*** Opening RECORDS ***

/-- The registers of the RTC page, from the register tables of 16_real_time_clock_and_timers.md. -/
def rtcRegs : List RegDef := [
  /- CTRL -/ ⟨0x040, 1, 0, [⟨0, 0, .rw, .c, 0, none⟩]⟩,
  /- STATUS -/ ⟨0x044, 1, 0, [⟨4, 4, .ro, .v, 0, none⟩, ⟨3, 3, .w1c, .v, 0, none⟩, ⟨2, 2, .w1c, .v, 0, none⟩, ⟨1, 1, .w1c, .v, 0, none⟩, ⟨0, 0, .w1c, .v, 1, none⟩]⟩,
  /- TIME_SEC -/ ⟨0x048, 1, 0, [⟨31, 0, .rw, .c, 0, none⟩]⟩,
  /- SUBSEC -/ ⟨0x04C, 1, 0, [⟨14, 0, .ro, .v, 0, none⟩]⟩,
  /- CAL_TIME -/ ⟨0x050, 1, 0, [⟨20, 16, .rw, .c, 0, some (0, 23)⟩, ⟨13, 8, .rw, .c, 0, some (0, 59)⟩, ⟨5, 0, .rw, .c, 0, some (0, 59)⟩]⟩,
  /- CAL_DATE -/ ⟨0x054, 1, 0, [⟨31, 24, .rw, .c, 0, some (0, 136)⟩, ⟨19, 16, .rw, .c, 1, some (1, 12)⟩, ⟨12, 8, .rw, .c, 1, some (1, 31)⟩, ⟨2, 0, .ro, .v, 6, none⟩]⟩,
  /- ALARM -/ ⟨0x058, 1, 0, [⟨31, 0, .rw, .c, 0, none⟩]⟩,
  /- ALARM_CTRL -/ ⟨0x05C, 1, 0, [⟨0, 0, .rw, .c, 0, none⟩]⟩,
  /- WAKE_CFG -/ ⟨0x060, 1, 0, [⟨16, 16, .ro, .v, 0, none⟩, ⟨15, 8, .rw, .c, 10, some (1, 255)⟩, ⟨3, 3, .wo, .c, 0, none⟩, ⟨2, 2, .rw, .c, 0, none⟩, ⟨1, 1, .rw, .c, 0, none⟩, ⟨0, 0, .rw, .c, 0, none⟩]⟩,
  /- TRIM -/ ⟨0x064, 1, 0, [⟨10, 0, .rw, .c, 0, none⟩]⟩,
  /- TRIM_MEAS -/ ⟨0x068, 1, 0, [⟨17, 16, .ro, .v, 0, none⟩, ⟨14, 8, .rw, .c, 16, some (1, 64)⟩, ⟨1, 1, .rw, .c, 0, none⟩, ⟨0, 0, .wo, .c, 0, none⟩]⟩,
  /- MEAS_COUNT_LO -/ ⟨0x06C, 1, 0, [⟨31, 0, .ro, .v, 0, none⟩]⟩,
  /- MEAS_COUNT_HI -/ ⟨0x070, 1, 0, [⟨31, 0, .ro, .v, 0, none⟩]⟩,
  /- MEAS_ERR -/ ⟨0x074, 1, 0, [⟨31, 0, .ro, .v, 0, none⟩]⟩,
  /- MEAS_SUGGEST -/ ⟨0x078, 1, 0, [⟨10, 0, .ro, .v, 0, none⟩]⟩,
  /- TRICKLE -/ ⟨0x07C, 1, 0, [⟨5, 4, .rw, .c, 0, some (0, 2)⟩, ⟨3, 2, .rw, .c, 2, some (0, 2)⟩, ⟨0, 0, .rw, .c, 0, none⟩]⟩,
  /- OSC_STOPS -/ ⟨0x080, 1, 0, [⟨31, 0, .ro, .v, 0, none⟩]⟩]

/-- The registers of the TIMER page, from the register tables of 16_real_time_clock_and_timers.md. -/
def timerRegs : List RegDef := [
  /- TICK_LO -/ ⟨0x040, 1, 0, [⟨31, 0, .ro, .v, 0, none⟩]⟩,
  /- TICK_HI -/ ⟨0x044, 1, 0, [⟨23, 0, .ro, .v, 0, none⟩]⟩,
  /- GPIO_CFG -/ ⟨0x048, 1, 0, [⟨2, 2, .rw, .c, 0, none⟩, ⟨6, 6, .rw, .c, 0, none⟩, ⟨10, 10, .rw, .c, 0, none⟩, ⟨14, 14, .rw, .c, 0, none⟩, ⟨0, 0, .rw, .c, 0, none⟩, ⟨4, 4, .rw, .c, 0, none⟩, ⟨8, 8, .rw, .c, 0, none⟩, ⟨12, 12, .rw, .c, 0, none⟩]⟩,
  /- GPIO_LEVEL -/ ⟨0x04C, 1, 0, [⟨3, 0, .ro, .v, 0, none⟩]⟩,
  /- CMP_LO -/ ⟨0x080, 8, 16, [⟨31, 0, .rw, .c, 0, none⟩]⟩,
  /- CMP_HI -/ ⟨0x084, 8, 16, [⟨23, 0, .rw, .c, 0, none⟩]⟩,
  /- CMP_CTRL -/ ⟨0x088, 8, 16, [⟨31, 31, .ro, .v, 0, none⟩, ⟨30, 30, .ro, .v, 0, none⟩, ⟨23, 8, .rw, .c, 1, some (1, 65535)⟩, ⟨7, 6, .rw, .c, 0, none⟩, ⟨5, 3, .rw, .c, 0, some (0, 4)⟩, ⟨0, 0, .rw, .c, 0, none⟩]⟩,
  /- CAP_LO -/ ⟨0x100, 4, 16, [⟨31, 0, .ro, .v, 0, none⟩]⟩,
  /- CAP_HI -/ ⟨0x104, 4, 16, [⟨23, 0, .ro, .v, 0, none⟩]⟩,
  /- CAP_CTRL -/ ⟨0x108, 4, 16, [⟨9, 9, .w1c, .v, 0, none⟩, ⟨8, 8, .ro, .v, 0, none⟩, ⟨6, 4, .rw, .c, 0, some (0, 5)⟩, ⟨2, 1, .rw, .c, 1, some (1, 3)⟩, ⟨0, 0, .rw, .c, 0, none⟩]⟩]

/-- The registers of the OTP page, from the register tables of 17_otp_and_the_granary.md. -/
def otpRegs : List RegDef := [
  /- REGION_STATUS -/ ⟨0x040, 1, 0, [⟨9, 0, .ro, .v, 0, none⟩]⟩,
  /- PROG_ADDR -/ ⟨0x044, 1, 0, [⟨7, 0, .rwl, .c, 0, none⟩]⟩,
  /- PROG_DATA -/ ⟨0x048, 1, 0, [⟨31, 0, .rwl, .c, 0, none⟩]⟩,
  /- PROG_CMD -/ ⟨0x04C, 1, 0, [⟨31, 16, .wo, .c, 0, none⟩, ⟨6, 4, .wo, .c, 0, none⟩, ⟨1, 0, .wo, .c, 0, none⟩]⟩,
  /- PROG_STATUS -/ ⟨0x050, 1, 0, [⟨31, 16, .ro, .v, 0, none⟩, ⟨11, 8, .ro, .v, 0, none⟩, ⟨4, 4, .ro, .v, 0, none⟩, ⟨3, 0, .ro, .v, 0, none⟩]⟩,
  /- READ_ADDR -/ ⟨0x054, 1, 0, [⟨7, 0, .rwl, .v, 0, none⟩]⟩,
  /- READ_DATA -/ ⟨0x058, 1, 0, [⟨31, 0, .ro, .v, 0, none⟩]⟩,
  /- PROG_COUNT -/ ⟨0x05C, 1, 0, [⟨31, 0, .ro, .v, 0, none⟩]⟩,
  /- CUST_IGNORED -/ ⟨0x060, 1, 0, [⟨31, 0, .ro, .v, 0, none⟩]⟩,
  /- SERIAL_LO -/ ⟨0x064, 1, 0, [⟨31, 0, .ro, .v, 0, none⟩]⟩,
  /- SERIAL_HI -/ ⟨0x068, 1, 0, [⟨31, 0, .ro, .v, 0, none⟩]⟩,
  /- LOT -/ ⟨0x06C, 1, 0, [⟨31, 0, .ro, .v, 0, none⟩]⟩,
  /- WAFER_XY -/ ⟨0x070, 1, 0, [⟨31, 0, .ro, .v, 0, none⟩]⟩]

/-- The registers of the GRANARY page, from the register tables of 17_otp_and_the_granary.md. -/
def granaryRegs : List RegDef := [
  /- STATUS -/ ⟨0x040, 1, 0, [⟨31, 16, .ro, .v, 0, none⟩, ⟨3, 3, .ro, .v, 0, none⟩, ⟨2, 2, .ro, .v, 0, none⟩, ⟨1, 1, .ro, .v, 0, none⟩, ⟨0, 0, .ro, .v, 0, none⟩]⟩,
  /- WEAR_MAX -/ ⟨0x044, 1, 0, [⟨31, 0, .ro, .v, 0, none⟩]⟩,
  /- WEAR_MIN -/ ⟨0x048, 1, 0, [⟨31, 0, .ro, .v, 0, none⟩]⟩,
  /- RETIRED -/ ⟨0x04C, 1, 0, [⟨31, 0, .ro, .v, 0, none⟩]⟩,
  /- COMMITS -/ ⟨0x050, 1, 0, [⟨31, 0, .ro, .v, 0, none⟩]⟩,
  /- FALLBACKS -/ ⟨0x054, 1, 0, [⟨31, 0, .ro, .v, 0, none⟩]⟩,
  /- EMERG_COUNT -/ ⟨0x058, 1, 0, [⟨31, 0, .ro, .v, 0, none⟩]⟩,
  /- LOG_FIRST -/ ⟨0x05C, 1, 0, [⟨31, 0, .ro, .v, 0, none⟩]⟩,
  /- LOG_LAST -/ ⟨0x060, 1, 0, [⟨31, 0, .ro, .v, 0, none⟩]⟩,
  /- WIN_SEL -/ ⟨0x064, 1, 0, [⟨31, 30, .rw, .v, 0, some (0, 2)⟩, ⟨29, 0, .rw, .v, 0, none⟩]⟩,
  /- CUST_CMD -/ ⟨0x068, 1, 0, [⟨31, 31, .wo, .c, 0, none⟩, ⟨24, 16, .wo, .c, 0, none⟩, ⟨4, 0, .wo, .c, 0, none⟩]⟩,
  /- CUST_STATUS -/ ⟨0x06C, 1, 0, [⟨31, 8, .ro, .v, 0, none⟩, ⟨3, 0, .ro, .v, 0, none⟩]⟩,
  /- WINDOW -/ ⟨0x200, 128, 4, [⟨31, 0, .rw, .v, 0, none⟩]⟩]

/-- The registers of the HKSEQ page, from the register tables of 14_housekeeping_rails_and_sequencing.md. -/
def hkseqRegs : List RegDef := [
  /- CFG -/ ⟨0x040, 1, 0, [⟨9, 8, .rwl, .c, 0, some (0, 3)⟩, ⟨5, 0, .rwl, .c, 4, some (1, 63)⟩]⟩,
  /- CMD -/ ⟨0x044, 1, 0, [⟨31, 16, .wo, .c, 0, none⟩, ⟨1, 0, .wo, .c, 0, none⟩]⟩,
  /- STATUS -/ ⟨0x048, 1, 0, [⟨29, 28, .ro, .v, 0, none⟩, ⟨27, 27, .ro, .v, 0, none⟩, ⟨26, 24, .ro, .v, 0, none⟩, ⟨23, 20, .ro, .v, 0, none⟩, ⟨17, 16, .ro, .v, 0, none⟩, ⟨13, 8, .ro, .v, 0, none⟩, ⟨7, 0, .ro, .v, 0, none⟩]⟩,
  /- RAIL_SEQ -/ ⟨0x050, 4, 4, [⟨30, 30, .rwl, .c, 1, none⟩, ⟨29, 24, .rwl, .c, 0, some (0, 63)⟩, ⟨21, 16, .rwl, .c, 0, some (0, 63)⟩, ⟨15, 8, .rwl, .c, 10, some (1, 255)⟩, ⟨7, 0, .rwl, .c, 5, some (1, 255)⟩]⟩,
  /- RST_CFG -/ ⟨0x060, 2, 4, [⟨19, 16, .rwl, .c, 0, none⟩, ⟨7, 0, .rwl, .c, 0, some (1, 200)⟩]⟩,
  /- OFF_RESULT -/ ⟨0x068, 1, 0, [⟨7, 0, .ro, .v, 0, none⟩]⟩,
  /- UP_COUNT -/ ⟨0x06C, 1, 0, [⟨31, 0, .ro, .v, 0, none⟩]⟩,
  /- ABORT_COUNT -/ ⟨0x070, 1, 0, [⟨31, 0, .ro, .v, 0, none⟩]⟩,
  /- LAST_UP_US -/ ⟨0x074, 1, 0, [⟨31, 0, .ro, .v, 0, none⟩]⟩]

/-- The registers of the HKRAIL page, from the register tables of 14_housekeeping_rails_and_sequencing.md. -/
def hkrailRegs : List RegDef := [
  /- CTRL -/ ⟨0x040, 4, 32, [⟨1, 1, .rw, .c, 1, none⟩, ⟨0, 0, .rw, .c, 0, none⟩]⟩,
  /- VSET -/ ⟨0x044, 4, 32, [⟨15, 0, .rw, .c, 0, none⟩]⟩,
  /- SS_SLEW -/ ⟨0x048, 4, 32, [⟨31, 16, .rw, .c, 10, some (1, 1000)⟩, ⟨7, 0, .rw, .c, 0, some (1, 100)⟩]⟩,
  /- LIMIT -/ ⟨0x04C, 4, 32, [⟨31, 24, .rwl, .c, 20, some (1, 255)⟩, ⟨23, 16, .rwl, .c, 10, some (5, 50)⟩, ⟨15, 0, .rwl, .c, 0, none⟩]⟩,
  /- STATUS -/ ⟨0x050, 4, 32, [⟨6, 6, .ro, .v, 0, none⟩, ⟨5, 5, .ro, .v, 0, none⟩, ⟨4, 4, .ro, .v, 0, none⟩, ⟨3, 3, .ro, .v, 1, none⟩, ⟨2, 2, .ro, .v, 0, none⟩, ⟨1, 1, .ro, .v, 0, none⟩, ⟨0, 0, .ro, .v, 0, none⟩]⟩,
  /- VREF -/ ⟨0x054, 4, 32, [⟨15, 0, .ro, .v, 0, none⟩]⟩,
  /- VOUT -/ ⟨0x058, 4, 32, [⟨15, 0, .ro, .v, 0, none⟩]⟩,
  /- SLEW_RETARGET -/ ⟨0x05C, 4, 32, [⟨31, 0, .rc, .v, 0, none⟩]⟩,
  /- VIN -/ ⟨0x0C0, 1, 0, [⟨15, 0, .ro, .v, 0, none⟩]⟩,
  /- VSYS -/ ⟨0x0C4, 1, 0, [⟨15, 0, .ro, .v, 0, none⟩]⟩,
  /- VBAK -/ ⟨0x0C8, 1, 0, [⟨15, 0, .ro, .v, 0, none⟩]⟩,
  /- VBK -/ ⟨0x0CC, 1, 0, [⟨15, 0, .ro, .v, 0, none⟩]⟩,
  /- DIE -/ ⟨0x0D0, 4, 4, [⟨15, 0, .ro, .v, 0, none⟩]⟩,
  /- DERATE -/ ⟨0x0E0, 1, 0, [⟨7, 0, .rwl, .c, 70, some (50, 100)⟩]⟩,
  /- TS_CFG -/ ⟨0x0E4, 1, 0, [⟨31, 16, .rw, .c, 0xD6B, some (2000, 6000)⟩, ⟨15, 0, .rw, .c, 0x3E8, some (100, 10000)⟩]⟩,
  /- CELL_T -/ ⟨0x100, 32, 4, [⟨31, 31, .ro, .v, 0, none⟩, ⟨15, 0, .ro, .v, 0, none⟩]⟩]

/-- The registers of the BACKUP page, from the register tables of 15_backup_pack_and_power_path.md. -/
def backupRegs : List RegDef := [
  /- VIN_TH -/ ⟨0x040, 1, 0, [⟨31, 16, .rwl, .c, 0x1F40, none⟩, ⟨15, 0, .rwl, .c, 0x1B58, some (6000, 38000)⟩]⟩,
  /- PATH_CFG -/ ⟨0x044, 1, 0, [⟨31, 24, .rwl, .c, 5, some (1, 255)⟩, ⟨16, 16, .rwl, .c, 1, none⟩, ⟨15, 0, .rwl, .c, 0x2710, some (9000, 14000)⟩]⟩,
  /- IIN_LIM -/ ⟨0x048, 1, 0, [⟨15, 0, .rw, .c, 400, some (50, 800)⟩]⟩,
  /- CHG_CFG -/ ⟨0x04C, 1, 0, [⟨31, 31, .rw, .c, 1, none⟩, ⟨28, 28, .rwl, .c, 1, none⟩, ⟨23, 16, .rw, .c, 10, some (2, 50)⟩, ⟨15, 0, .rw, .c, 0x3E8, some (100, 2000)⟩]⟩,
  /- CHG_TIMER -/ ⟨0x050, 1, 0, [⟨23, 16, .rw, .c, 10, some (5, 30)⟩, ⟨15, 0, .rw, .c, 600, some (30, 1440)⟩]⟩,
  /- SHUT_CFG -/ ⟨0x054, 1, 0, [⟨31, 24, .rwl, .c, 20, some (5, 50)⟩, ⟨23, 16, .rwl, .c, 10, some (0, 50)⟩, ⟨15, 0, .rwl, .c, 0xBB8, some (2500, 3400)⟩]⟩,
  /- TS_CFG -/ ⟨0x058, 1, 0, [⟨31, 16, .rw, .c, 0xD6B, some (2000, 6000)⟩, ⟨15, 0, .rw, .c, 0x3E8, some (100, 10000)⟩]⟩,
  /- ZONE_HYST -/ ⟨0x05C, 1, 0, [⟨7, 0, .rw, .c, 20, some (0, 100)⟩]⟩,
  /- ZONE -/ ⟨0x060, 5, 4, [⟨31, 16, .rw, .c, 0, none⟩, ⟨15, 8, .rw, .c, 0, none⟩]⟩,
  /- ZONE_V -/ ⟨0x080, 5, 4, [⟨15, 0, .rw, .c, 0, some (3600, 4350)⟩]⟩,
  /- PATH_STATUS -/ ⟨0x0A0, 1, 0, [⟨6, 6, .ro, .v, 0, none⟩, ⟨5, 5, .ro, .v, 0, none⟩, ⟨4, 4, .ro, .v, 0, none⟩, ⟨3, 3, .ro, .v, 0, none⟩, ⟨2, 0, .ro, .v, 0, none⟩]⟩,
  /- CHG_STATUS -/ ⟨0x0A4, 1, 0, [⟨10, 10, .ro, .v, 0, none⟩, ⟨9, 9, .ro, .v, 0, none⟩, ⟨8, 8, .ro, .v, 0, none⟩, ⟨6, 4, .ro, .v, 0, none⟩, ⟨3, 0, .ro, .v, 0, none⟩]⟩,
  /- PACK_T -/ ⟨0x0A8, 1, 0, [⟨31, 31, .ro, .v, 0, none⟩, ⟨15, 0, .ro, .v, 0, none⟩]⟩,
  /- CHG_TIME -/ ⟨0x0AC, 1, 0, [⟨15, 0, .ro, .v, 0, none⟩]⟩,
  /- HANDOVERS -/ ⟨0x0B0, 1, 0, [⟨31, 0, .ro, .v, 0, none⟩]⟩,
  /- LAST_OUTAGE -/ ⟨0x0B4, 1, 0, [⟨31, 0, .ro, .v, 0, none⟩]⟩,
  /- AUTH_CFG -/ ⟨0x0B8, 1, 0, [⟨31, 31, .rwl, .c, 0, none⟩, ⟨6, 0, .rwl, .c, 54, none⟩]⟩,
  /- AUTH_CMD -/ ⟨0x0BC, 1, 0, [⟨0, 0, .wo, .c, 0, none⟩]⟩]

/-- The registers of the GAUGE page, from the register tables of 15_backup_pack_and_power_path.md. -/
def gaugeRegs : List RegDef := [
  /- DESIGN_CAP -/ ⟨0x040, 1, 0, [⟨23, 0, .rwl, .c, 0xBB8, some (100, 20000)⟩]⟩,
  /- GAUGE_CFG -/ ⟨0x044, 1, 0, [⟨31, 16, .rwl, .c, 0x3E8, some (100, 5000)⟩, ⟨15, 8, .rw, .c, 15, some (5, 50)⟩, ⟨7, 0, .rw, .c, 30, some (5, 240)⟩]⟩,
  /- CMD -/ ⟨0x048, 1, 0, [⟨31, 16, .wo, .c, 0, none⟩, ⟨0, 0, .wo, .c, 0, none⟩]⟩,
  /- SOC -/ ⟨0x04C, 1, 0, [⟨31, 16, .ro, .v, 0, none⟩, ⟨15, 0, .ro, .v, 0, none⟩]⟩,
  /- STATUS -/ ⟨0x050, 1, 0, [⟨8, 8, .ro, .v, 0, none⟩, ⟨7, 7, .ro, .v, 0, none⟩, ⟨6, 6, .ro, .v, 0, none⟩, ⟨5, 5, .ro, .v, 0, none⟩, ⟨4, 4, .ro, .v, 0, none⟩, ⟨3, 3, .ro, .v, 0, none⟩, ⟨2, 2, .ro, .v, 0, none⟩, ⟨1, 0, .ro, .v, 0, none⟩]⟩,
  /- Q_RAW -/ ⟨0x054, 1, 0, [⟨31, 0, .ro, .v, 0, none⟩]⟩,
  /- FCC -/ ⟨0x058, 1, 0, [⟨31, 0, .ro, .v, 0, none⟩]⟩,
  /- Q_UNUSABLE -/ ⟨0x05C, 1, 0, [⟨31, 0, .ro, .v, 0, none⟩]⟩,
  /- PACK_I -/ ⟨0x060, 1, 0, [⟨31, 0, .ro, .v, 0, none⟩]⟩,
  /- LOAD_AVG -/ ⟨0x064, 1, 0, [⟨31, 0, .ro, .v, 0, none⟩]⟩,
  /- CYCLES -/ ⟨0x068, 1, 0, [⟨31, 0, .ro, .v, 0, none⟩]⟩,
  /- LEARN_COUNT -/ ⟨0x06C, 1, 0, [⟨31, 0, .ro, .v, 0, none⟩]⟩,
  /- IMP -/ ⟨0x070, 8, 4, [⟨31, 31, .ro, .v, 0, none⟩, ⟨15, 0, .ro, .v, 0, none⟩]⟩,
  /- OCV -/ ⟨0x0A0, 11, 4, [⟨15, 0, .rw, .c, 0, none⟩]⟩]

/-- The registers of the COMMONS page, from the register tables of 12_the_commons_power_budget.md. -/
def commonsRegs : List RegDef := [
  /- CFG -/ ⟨0x040, 1, 0, [⟨31, 16, .rw, .c, 0x7D0, some (1, 65535)⟩, ⟨11, 8, .rw, .c, 2, some (1, 15)⟩, ⟨0, 0, .rw, .c, 1, none⟩]⟩,
  /- STARVE_CFG -/ ⟨0x044, 1, 0, [⟨23, 16, .rw, .c, 20, some (1, 255)⟩, ⟨15, 0, .rw, .c, 0x7D0, some (1, 65535)⟩]⟩,
  /- FLOOR -/ ⟨0x048, 1, 0, [⟨15, 0, .rw, .c, 0, none⟩]⟩,
  /- STATUS -/ ⟨0x04C, 1, 0, [⟨15, 8, .ro, .v, 0, none⟩, ⟨7, 7, .ro, .v, 0, none⟩, ⟨6, 6, .ro, .v, 0, none⟩, ⟨5, 5, .ro, .v, 0, none⟩, ⟨4, 4, .ro, .v, 0, none⟩, ⟨3, 3, .ro, .v, 0, none⟩, ⟨2, 2, .ro, .v, 1, none⟩, ⟨1, 1, .ro, .v, 0, none⟩, ⟨0, 0, .ro, .v, 0, none⟩]⟩,
  /- HELD -/ ⟨0x050, 1, 0, [⟨31, 0, .ro, .v, 0, none⟩]⟩,
  /- PURSE -/ ⟨0x054, 1, 0, [⟨31, 0, .ro, .v, 0, none⟩]⟩,
  /- NEED -/ ⟨0x058, 1, 0, [⟨31, 0, .ro, .v, 0, none⟩]⟩,
  /- DEMAND -/ ⟨0x05C, 1, 0, [⟨15, 0, .ro, .v, 0, none⟩]⟩,
  /- BANK -/ ⟨0x060, 8, 4, [⟨31, 16, .ro, .v, 0, none⟩, ⟨15, 0, .ro, .v, 0, none⟩]⟩,
  /- LOAN_LAST -/ ⟨0x080, 1, 0, [⟨31, 16, .ro, .v, 0, none⟩, ⟨15, 0, .ro, .v, 0, none⟩]⟩,
  /- GRANTED -/ ⟨0x084, 1, 0, [⟨31, 0, .ro, .v, 0, none⟩]⟩,
  /- RETURNED -/ ⟨0x088, 1, 0, [⟨31, 0, .ro, .v, 0, none⟩]⟩,
  /- STARVE_COUNT -/ ⟨0x08C, 1, 0, [⟨31, 0, .ro, .v, 0, none⟩]⟩,
  /- BREAK_COUNT -/ ⟨0x090, 1, 0, [⟨31, 0, .ro, .v, 0, none⟩]⟩,
  /- CRC_ERR -/ ⟨0x094, 1, 0, [⟨31, 0, .ro, .v, 0, none⟩]⟩,
  /- BORROW_COUNT -/ ⟨0x098, 1, 0, [⟨31, 0, .ro, .v, 0, none⟩]⟩,
  /- OVERDRAW -/ ⟨0x09C, 1, 0, [⟨31, 0, .ro, .v, 0, none⟩]⟩,
  /- ISSUE_SEEN -/ ⟨0x0A0, 1, 0, [⟨3, 0, .ro, .v, 0, none⟩]⟩,
  /- TOTAL -/ ⟨0x100, 1, 0, [⟨31, 0, .ro, .v, 0, none⟩]⟩,
  /- RESERVE -/ ⟨0x104, 1, 0, [⟨31, 0, .ro, .v, 0, none⟩]⟩,
  /- ISSUE -/ ⟨0x108, 1, 0, [⟨31, 0, .ro, .v, 0, none⟩]⟩,
  /- NEW_TOTAL -/ ⟨0x10C, 1, 0, [⟨31, 0, .rwl, .c, 0, none⟩]⟩,
  /- REISSUE -/ ⟨0x110, 1, 0, [⟨31, 16, .wo, .c, 0, none⟩, ⟨15, 8, .wo, .c, 0, none⟩, ⟨0, 0, .wo, .c, 0, none⟩]⟩,
  /- LEND_MAX -/ ⟨0x114, 1, 0, [⟨15, 0, .rwl, .c, 0, none⟩]⟩,
  /- PRESENT -/ ⟨0x118, 1, 0, [⟨15, 8, .ro, .v, 0, none⟩, ⟨7, 0, .ro, .v, 0, none⟩]⟩,
  /- LAST_SETTLE -/ ⟨0x11C, 1, 0, [⟨31, 0, .ro, .v, 0, none⟩]⟩,
  /- START -/ ⟨0x120, 1, 0, [⟨2, 0, .ro, .v, 0, none⟩]⟩,
  /- CLOSURES -/ ⟨0x124, 1, 0, [⟨31, 0, .ro, .v, 0, none⟩]⟩,
  /- QUOTA -/ ⟨0x140, 8, 4, [⟨15, 0, .rwl, .c, 0, none⟩]⟩,
  /- VIEW -/ ⟨0x160, 8, 4, [⟨31, 0, .ro, .v, 0, none⟩]⟩,
  /- GPURSE -/ ⟨0x180, 8, 4, [⟨19, 18, .ro, .v, 0, none⟩, ⟨17, 16, .ro, .v, 0, none⟩, ⟨15, 0, .ro, .v, 0, none⟩]⟩]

*** Closing RECORDS ***

Check each line above for the string "tables" and copy the ones that have it.

- SOLUTION TO THIS PROBLEM
/-- The registers of the RTC page, from the register tables of 16_real_time_clock_and_timers.md. -/
/-- The registers of the TIMER page, from the register tables of 16_real_time_clock_and_timers.md. -/
/-- The registers of the OTP page, from the register tables of 17_otp_and_the_granary.md. -/
/-- The registers of the GRANARY page, from the register tables of 17_otp_and_the_granary.md. -/
/-- The registers of the HKSEQ page, from the register tables of 14_housekeeping_rails_and_sequencing.md. -/
/-- The registers of the HKRAIL page, from the register tables of 14_housekeeping_rails_and_sequencing.md. -/
/-- The registers of the BACKUP page, from the register tables of 15_backup_pack_and_power_path.md. -/
/-- The registers of the GAUGE page, from the register tables of 15_backup_pack_and_power_path.md. -/
/-- The registers of the COMMONS page, from the register tables of 12_the_commons_power_budget.md. -/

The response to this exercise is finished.